Winston Churchill embraced writing his war memoirs as an opportunity to write his own history. He also appreciated that the work offered him a way out of a lifetime of money woes. With Reves and the British press baron Lord Camrose acting jointly as his agent, American book rights were sold to the publisher Houghton Mifflin for $250,000. Rights for serialization went to Henry Luce and Time Inc. for $1,150,000. Cassell contracted to publish in Britain for a £25,000 advance (roughly $1,400,000 today).

Churchill retrieved his own personal  archive of wartime documents from a hutch beside the boiler in the basement at Chartwell, supplementing this private trove with everything official that the government now agreed (under duress) to provide.

Churchill then began to write.

“He keeps six secretaries busy,” noted Walter Graebner, the London representative of Time Inc., to his bosses. “They work in shifts so that someone is on hand 16 hours or more a day, seven days a week. One secretary drives with him to and from the country, as Mr. Churchill uses this time to dictate… Says Churchill: ‘I can do about 1,000 words while motoring to Chartwell — never less than 800.’”
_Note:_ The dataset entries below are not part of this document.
/-- A rate of V_ref is written (STG_SLEW, STG_SEQ_ON, STG_SEQ_OFF): it moves on from where it stands. -/
def State.rateWritten (s s0 : State) (r : Nat) : State := s.setRail r { s.rail r with vref := s0.vrefNow r, vAt := s.mono }

/-- The clamp of R293 changes a yard's value. -/
def State.headClamped (s : State) (y : Nat) : Bool :=
  match s.headroom (Config.yardRail y) with
  | some h => decide (h < min 520 (s.vidAsked y))
  | none => false

/-- STG_STATUS.HEADROOM of a rail. -/
def State.headBit (s : State) (r : Nat) : Bool :=
  (List.range Config.yardCount).any fun y => Config.yardRail y == r && s.headClamped y

/-- A yard whose VIDeff target the clamp moves is given its new set-point. -/
def State.headStep (s : State) (y : Nat) : State :=
  if 3 < s.domState y ∨ !((s.orderBays y).any fun b => (s.bay b).followsSet && (s.bay b).target != s.videff y)
      ∨ (s.dom y).step ≠ .stable then s
  else s.deliver y

/-- The balance trims of a rail (R291), which the backup clocks leave as they are, at 0 (R305). -/
def State.balance (s : State) (r : Nat) : State :=
  let ps := s.inService r
  let avg (p : Nat) : Int := let v := s.phase p; if v.iCnt = 0 then 0 else roundDiv v.iSum v.iCnt
  let mean := roundDiv ((ps.map avg).sum) (max 1 ps.length)
  let s' := ps.foldl (fun s p =>
    let d := avg p - mean
    let b := s.getI (STG_PH_TRIM.BAL p)
    if 32 < d then s.putI (STG_PH_TRIM.BAL p) (max (-32) (b - 1))
    else if d < -32 then s.putI (STG_PH_TRIM.BAL p) (min 32 (b + 1)) else s) s
  if s.onPll then s' else s

/-- BAL_UPDATE: the balance trims; set-points follow a headroom that moves (R293). -/
def balUpdateEff (s : State) : State :=
  let s := (s.balance 0).balance 1
  let s := (List.range Config.stagePhases).foldl (fun s p => s.setPhase p { s.phase p with iSum := 0, iCnt := 0 }) s
  (List.range Config.yardCount).foldl State.headStep s

/-! ### Power good (R294) -/

/-- PG of a rail changes. -/
def State.setPg (s : State) (r : Nat) (b : Bool) : State :=
  let pg := s.get STG_STATUS.PG
  if tb pg r = b then s else (s.put STG_STATUS.PG (if b then setBit pg r else clearBit pg r)).evt pgSTG 7

/-- STG_VSNS lies within a percentage of V_ref. -/
def State.vsnsWithin (s : State) (r pct : Nat) : Bool :=
  decide (100 * (max (s.vsns r) (s.vrefNow r) - min (s.vsns r) (s.vrefNow r)) ≤ pct * s.vrefNow r)

/-- PG_SET: the rail is ON and STG_VSNS within 3 % of V_ref. -/
def pgSetEff (r : Nat) (s : State) : State :=
  if 2 ≤ r ∨ s.get (STG_RAIL.STATE r) ≠ 3 ∨ !s.vsnsWithin r 3 then s else s.setPg r true

/-- STG_PG_LOST: STG_VSNS lies outside 8 % of V_ref, or STG_EN is low; a fault outside the off ramp and the rail-off states. -/
def pgLostEff (r : Nat) (s : State) : State :=
  if 2 ≤ r ∨ !tb (s.get STG_STATUS.PG) r ∨ s.regulates r ∧ s.vsnsWithin r 8 then s
  else
    let st := s.get (STG_RAIL.STATE r)
    let s := s.setPg r false
    if st = 2 ∨ st = 3 ∨ st = 4 then s.raise 0x30 [r, s.vsns r] else s

/-! ### Loss of a rail (R276, R301) -/

/-- A domain loses its power without a sequence: isolated, in reset, its bays OFF, in D4; its order ends. -/
def State.loseDomain (s : State) (d code : Nat) : State :=
  let s := match (s.dom d).order with | some o => s.endOrder d o code false 0 | none => s
  let s := s.modDom d fun m => { m with
    order := none, wake := false, forced := false, halt := false, ret := false, rstN := false, oscEn := false, memEn := false }
  let s := ((s.put (PWS_DOM.TARGET d) 4).put (PWS_DOM.ASSIST d) 0).setIso d true
  let s := s.setYard d { s.yard d with warmUse := 0, warmLevel := 0, retained := false }
  s.reachState d 4

/-- The domains of a rail that are not at rest in D4. -/
def State.powered (s : State) (r : Nat) : List Nat :=
  (List.range Config.yardCount).filter fun d => Config.yardRail d == r && !(s.domState d == 4 && s.domStable d)

/-- A bitmap of unit numbers in a 32-bit word. -/
def wordMap (l : List Nat) (j : Nat) : Nat := (l.filter fun d => d / 32 == j).foldl (fun m d => setBit m (d % 32)) 0

/-- R301 on a rail: its domains are lost, STG_RAIL_LOSS is logged. -/
def State.railLoss (s : State) (r : Nat) : State :=
  let l := s.powered r
  let s := l.foldl (fun s d => s.loseDomain d stFailed) s
  s.logEvent 0x0114 [r, wordMap l 0, wordMap l 1, wordMap l 2]

/-- A rail goes dark in a state and its domains are lost. -/
def State.railLost (s : State) (r st : Nat) : State := (s.railDark r st).railLoss r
Churchill was certain that the Second World War could have been avoided. Had the victorious Allies not punished Germany vindictively at Versailles following World War One; had Great Britain not appeased Hitler once he rose to power — the opportunities for avoiding war, both through magnanimity and through strength, had been manifold. This became Churchill’s theme in his opening volume, the book that he titled: “The Gathering Storm,” which was published in the United States on June 21, 1948, followed by publication in England on October 4; launched with a Churchillian epigraph that is now timeless:

“In War, Resolution; In Defeat, Defiance; In Victory, Magnanimity; and in Peace, Good Will.”

 

We wish you all of the above and, above all, good health.